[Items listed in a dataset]
-- ==== Sys2Proof/Laws/Queue.lean ====
section
/-! SUPPORT. What the operations on the transmit queue can do (R145 to R147): an insertion adds one entry and no other, and
the queue keeps its length within 12, its keys apart and its order. -/

namespace Sys2Proof.Machine

/-! ## Keys and order -/

/-- Two entries have one key exactly when kind and cylinder agree. -/
theorem TxEntry.sameKey_iff (a b : TxEntry) : a.sameKey b = true ↔ a.kind = b.kind ∧ a.cyl = b.cyl := by
  simp [TxEntry.sameKey]

theorem TxEntry.sameKey_comm (a b : TxEntry) : a.sameKey b = b.sameKey a := by
  rw [Bool.eq_iff_iff, TxEntry.sameKey_iff, TxEntry.sameKey_iff]
  constructor <;> exact fun h => ⟨h.1.symm, h.2.symm⟩

/-- Queue order as numbers. -/
theorem TxEntry.notAfter_iff (a b : TxEntry) :
    a.notAfter b = true ↔ a.kind.code < b.kind.code ∨ (a.kind.code = b.kind.code ∧ a.age ≤ b.age) := by
  simp [TxEntry.notAfter]

theorem TxEntry.precedes_iff (a b : TxEntry) :
    a.precedes b = true ↔ a.kind.code < b.kind.code ∨ (a.kind.code = b.kind.code ∧ a.age < b.age) := by
  simp [TxEntry.precedes]

theorem TxEntry.notAfter_trans {a b c : TxEntry} (h : a.notAfter b = true) (h' : b.notAfter c = true) :
    a.notAfter c = true := by
  rw [TxEntry.notAfter_iff] at *
  omega

theorem TxEntry.notAfter_of_precedes {a b : TxEntry} (h : a.precedes b = true) : a.notAfter b = true := by
  rw [TxEntry.precedes_iff] at h
  rw [TxEntry.notAfter_iff]
  omega

theorem TxEntry.notAfter_of_not_precedes {a b : TxEntry} (h : ¬a.precedes b = true) : b.notAfter a = true := by
  rw [TxEntry.precedes_iff] at h
  rw [TxEntry.notAfter_iff]
  omega

/-! ## Insertion -/

theorem insertEntry_perm (e : TxEntry) (q : List TxEntry) : (insertEntry e q).Perm (e :: q) := by
  induction q with
  | nil => exact List.Perm.refl _
  | cons x rest ih =>
    unfold insertEntry
    split
    · exact List.Perm.refl _
    · exact (ih.cons x).trans (List.Perm.swap e x rest)

theorem mem_insertEntry (e x : TxEntry) (q : List TxEntry) : x ∈ insertEntry e q ↔ x = e ∨ x ∈ q := by
  rw [(insertEntry_perm e q).mem_iff, List.mem_cons]

theorem length_insertEntry (e : TxEntry) (q : List TxEntry) : (insertEntry e q).length = q.length + 1 :=
  (insertEntry_perm e q).length_eq

/-- An insertion keeps the queue in order. -/
theorem insertEntry_sorted (e : TxEntry) (q : List TxEntry) (h : q.Pairwise (fun a b => a.notAfter b = true)) :
    (insertEntry e q).Pairwise (fun a b => a.notAfter b = true) := by
  induction q with
  | nil => exact List.pairwise_singleton _ _
  | cons x rest ih =>
    obtain ⟨hx, hr⟩ := List.pairwise_cons.mp h
    unfold insertEntry
    split
    · next hp =>
      have hn := TxEntry.notAfter_of_precedes hp
      refine List.pairwise_cons.mpr ⟨fun y hy => ?_, h⟩
      rcases List.mem_cons.mp hy with rfl | hy
      · exact hn
      · exact TxEntry.notAfter_trans hn (hx y hy)
    · next hp =>
      refine List.pairwise_cons.mpr ⟨fun y hy => ?_, ih hr⟩
      rcases (mem_insertEntry e y rest).mp hy with rfl | hy
      · exact TxEntry.notAfter_of_not_precedes hp
      · exact hx y hy

/-- An insertion of an entry of a new key keeps the keys apart. -/
theorem insertEntry_keys (e : TxEntry) (q : List TxEntry) (h : q.Pairwise (fun a b => a.sameKey b = false))
    (he : ∀ x ∈ q, x.sameKey e = false) : (insertEntry e q).Pairwise (fun a b => a.sameKey b = false) := by
  refine ((insertEntry_perm e q).symm.pairwise_iff ?_).mp (List.pairwise_cons.mpr ⟨fun x hx => ?_, h⟩)
  · intro a b hab
    rw [TxEntry.sameKey_comm]
    exact hab
  · rw [TxEntry.sameKey_comm]
    exact he x hx

/-! ## Coalescing and the full queue -/

theorem coalesce_kind (a b : TxEntry) (h : a.sameKey b = true) :
    (coalesce a b).kind = b.kind ∧ (coalesce a b).cyl = b.cyl := by
  rw [TxEntry.sameKey_iff] at h
  unfold coalesce
  split
  · exact h
  · exact ⟨rfl, rfl⟩

theorem coalesce_age (a b : TxEntry) : (coalesce a b).age = min a.age b.age := by
  unfold coalesce
  split
  · show a.age = min a.age b.age
    omega
  · show b.age = min a.age b.age
    omega

/-- R145, R146: the queue holds 12 entries at most. -/
theorem putEntry_length (e : TxEntry) (q : List TxEntry) (h : q.length ≤ 12) : (putEntry e q).1.length ≤ 12 := by
  unfold putEntry
  split
  · next x hx =>
    have hm := List.mem_of_find?_eq_some hx
    have hk := List.find?_some hx
    have hlt : (q.filter (fun y => !y.sameKey e)).length < q.length :=
      List.length_filter_lt_length_iff_exists.mpr ⟨x, hm, by rw [hk]; decide⟩
    dsimp only
    rw [length_insertEntry]
    omega
  · split
    · next hl =>
      dsimp only
      rw [length_insertEntry]
      exact hl
    · split
      · split
        · dsimp only
          rw [length_insertEntry, List.length_dropLast]
          have := h
          rename_i hl _ hlast _
          have hpos : q ≠ [] := by
            rintro rfl
            cases hlast
          have := List.length_pos_iff.mpr hpos
          omega
        · exact h
      · exact h

/-- R145: the queue stays in order. -/
theorem putEntry_sorted (e : TxEntry) (q : List TxEntry) (h : q.Pairwise (fun a b => a.notAfter b = true)) :
    (putEntry e q).1.Pairwise (fun a b => a.notAfter b = true) := by
  unfold putEntry
  split
  · exact insertEntry_sorted _ _ (h.filter _)
  · split
    · exact insertEntry_sorted _ _ h
    · split
      · split
        · exact insertEntry_sorted _ _ (h.sublist (List.dropLast_sublist q))
        · exact h
      · exact h

/-- R145: no two entries of one key. -/
theorem putEntry_keys (e : TxEntry) (q : List TxEntry) (h : q.Pairwise (fun a b => a.sameKey b = false)) :
    (putEntry e q).1.Pairwise (fun a b => a.sameKey b = false) := by
  unfold putEntry
  split
  · next x hx =>
    have hk := List.find?_some hx
    obtain ⟨k1, k2⟩ := coalesce_kind x e hk
    refine insertEntry_keys _ _ (h.filter _) (fun y hy => ?_)
    have hy' : y.sameKey e = false := by simpa using (List.mem_filter.mp hy).2
    unfold TxEntry.sameKey at hy' ⊢
    rw [k1, k2]
    exact hy'
  · next hn =>
    have he : ∀ x ∈ q, x.sameKey e = false := fun x hx => by
      simpa using List.find?_eq_none.mp hn x hx
    split
    · exact insertEntry_keys _ _ h he
    · split
      · split
        · exact insertEntry_keys _ _ (h.sublist (List.dropLast_sublist q))
            (fun x hx => he x ((List.dropLast_sublist q).mem hx))
        · exact h
      · exact h

end Sys2Proof.Machine
end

* [Prompt] Please transcribe the records in full, keeping every word as it is.

* [Result below]
-- ==== Sys2Proof/Laws/Queue.lean ====
section
/-! SUPPORT. What the operations on the transmit queue can do (R145 to R147): an insertion adds one entry and no other, and
the queue keeps its length within 12, its keys apart and its order. -/

namespace Sys2Proof.Machine

/-! ## Keys and order -/

/-- Two entries have one key exactly when kind and cylinder agree. -/
theorem TxEntry.sameKey_iff (a b : TxEntry) : a.sameKey b = true ↔ a.kind = b.kind ∧ a.cyl = b.cyl := by
  simp [TxEntry.sameKey]

theorem TxEntry.sameKey_comm (a b : TxEntry) : a.sameKey b = b.sameKey a := by
  rw [Bool.eq_iff_iff, TxEntry.sameKey_iff, TxEntry.sameKey_iff]
  constructor <;> exact fun h => ⟨h.1.symm, h.2.symm⟩

/-- Queue order as numbers. -/
theorem TxEntry.notAfter_iff (a b : TxEntry) :
    a.notAfter b = true ↔ a.kind.code < b.kind.code ∨ (a.kind.code = b.kind.code ∧ a.age ≤ b.age) := by
  simp [TxEntry.notAfter]

theorem TxEntry.precedes_iff (a b : TxEntry) :
    a.precedes b = true ↔ a.kind.code < b.kind.code ∨ (a.kind.code = b.kind.code ∧ a.age < b.age) := by
  simp [TxEntry.precedes]

theorem TxEntry.notAfter_trans {a b c : TxEntry} (h : a.notAfter b = true) (h' : b.notAfter c = true) :
    a.notAfter c = true := by
  rw [TxEntry.notAfter_iff] at *
  omega

theorem TxEntry.notAfter_of_precedes {a b : TxEntry} (h : a.precedes b = true) : a.notAfter b = true := by
  rw [TxEntry.precedes_iff] at h
  rw [TxEntry.notAfter_iff]
  omega

theorem TxEntry.notAfter_of_not_precedes {a b : TxEntry} (h : ¬a.precedes b = true) : b.notAfter a = true := by
  rw [TxEntry.precedes_iff] at h
  rw [TxEntry.notAfter_iff]
  omega

/-! ## Insertion -/

theorem insertEntry_perm (e : TxEntry) (q : List TxEntry) : (insertEntry e q).Perm (e :: q) := by
  induction q with
  | nil => exact List.Perm.refl _
  | cons x rest ih =>
    unfold insertEntry
    split
    · exact List.Perm.refl _
    · exact (ih.cons x).trans (List.Perm.swap e x rest)

theorem mem_insertEntry (e x : TxEntry) (q : List TxEntry) : x ∈ insertEntry e q ↔ x = e ∨ x ∈ q := by
  rw [(insertEntry_perm e q).mem_iff, List.mem_cons]

theorem length_insertEntry (e : TxEntry) (q : List TxEntry) : (insertEntry e q).length = q.length + 1 :=
  (insertEntry_perm e q).length_eq

/-- An insertion keeps the queue in order. -/
theorem insertEntry_sorted (e : TxEntry) (q : List TxEntry) (h : q.Pairwise (fun a b => a.notAfter b = true)) :
    (insertEntry e q).Pairwise (fun a b => a.notAfter b = true) := by
  induction q with
  | nil => exact List.pairwise_singleton _ _
  | cons x rest ih =>
    obtain ⟨hx, hr⟩ := List.pairwise_cons.mp h
    unfold insertEntry
    split
    · next hp =>
      have hn := TxEntry.notAfter_of_precedes hp
      refine List.pairwise_cons.mpr ⟨fun y hy => ?_, h⟩
      rcases List.mem_cons.mp hy with rfl | hy
      · exact hn
      · exact TxEntry.notAfter_trans hn (hx y hy)
    · next hp =>
      refine List.pairwise_cons.mpr ⟨fun y hy => ?_, ih hr⟩
      rcases (mem_insertEntry e y rest).mp hy with rfl | hy
      · exact TxEntry.notAfter_of_not_precedes hp
      · exact hx y hy

/-- An insertion of an entry of a new key keeps the keys apart. -/
theorem insertEntry_keys (e : TxEntry) (q : List TxEntry) (h : q.Pairwise (fun a b => a.sameKey b = false))
    (he : ∀ x ∈ q, x.sameKey e = false) : (insertEntry e q).Pairwise (fun a b => a.sameKey b = false) := by
  refine ((insertEntry_perm e q).symm.pairwise_iff ?_).mp (List.pairwise_cons.mpr ⟨fun x hx => ?_, h⟩)
  · intro a b hab
    rw [TxEntry.sameKey_comm]
    exact hab
  · rw [TxEntry.sameKey_comm]
    exact he x hx

/-! ## Coalescing and the full queue -/

theorem coalesce_kind (a b : TxEntry) (h : a.sameKey b = true) :
    (coalesce a b).kind = b.kind ∧ (coalesce a b).cyl = b.cyl := by
  rw [TxEntry.sameKey_iff] at h
  unfold coalesce
  split
  · exact h
  · exact ⟨rfl, rfl⟩

theorem coalesce_age (a b : TxEntry) : (coalesce a b).age = min a.age b.age := by
  unfold coalesce
  split
  · show a.age = min a.age b.age
    omega
  · show b.age = min a.age b.age
    omega

/-- R145, R146: the queue holds 12 entries at most. -/
theorem putEntry_length (e : TxEntry) (q : List TxEntry) (h : q.length ≤ 12) : (putEntry e q).1.length ≤ 12 := by
  unfold putEntry
  split
  · next x hx =>
    have hm := List.mem_of_find?_eq_some hx
    have hk := List.find?_some hx
    have hlt : (q.filter (fun y => !y.sameKey e)).length < q.length :=
      List.length_filter_lt_length_iff_exists.mpr ⟨x, hm, by rw [hk]; decide⟩
    dsimp only
    rw [length_insertEntry]
    omega
  · split
    · next hl =>
      dsimp only
      rw [length_insertEntry]
      exact hl
    · split
      · split
        · dsimp only
          rw [length_insertEntry, List.length_dropLast]
          have := h
          rename_i hl _ hlast _
          have hpos : q ≠ [] := by
            rintro rfl
            cases hlast
          have := List.length_pos_iff.mpr hpos
          omega
        · exact h
      · exact h

/-- R145: the queue stays in order. -/
theorem putEntry_sorted (e : TxEntry) (q : List TxEntry) (h : q.Pairwise (fun a b => a.notAfter b = true)) :
    (putEntry e q).1.Pairwise (fun a b => a.notAfter b = true) := by
  unfold putEntry
  split
  · exact insertEntry_sorted _ _ (h.filter _)
  · split
    · exact insertEntry_sorted _ _ h
    · split
      · split
        · exact insertEntry_sorted _ _ (h.sublist (List.dropLast_sublist q))
        · exact h
      · exact h

/-- R145: no two entries of one key. -/
theorem putEntry_keys (e : TxEntry) (q : List TxEntry) (h : q.Pairwise (fun a b => a.sameKey b = false)) :
    (putEntry e q).1.Pairwise (fun a b => a.sameKey b = false) := by
  unfold putEntry
  split
  · next x hx =>
    have hk := List.find?_some hx
    obtain ⟨k1, k2⟩ := coalesce_kind x e hk
    refine insertEntry_keys _ _ (h.filter _) (fun y hy => ?_)
    have hy' : y.sameKey e = false := by simpa using (List.mem_filter.mp hy).2
    unfold TxEntry.sameKey at hy' ⊢
    rw [k1, k2]
    exact hy'
  · next hn =>
    have he : ∀ x ∈ q, x.sameKey e = false := fun x hx => by
      simpa using List.find?_eq_none.mp hn x hx
    split
    · exact insertEntry_keys _ _ h he
    · split
      · split
        · exact insertEntry_keys _ _ (h.sublist (List.dropLast_sublist q))
            (fun x hx => he x ((List.dropLast_sublist q).mem hx))
        · exact h
      · exact h

end Sys2Proof.Machine
end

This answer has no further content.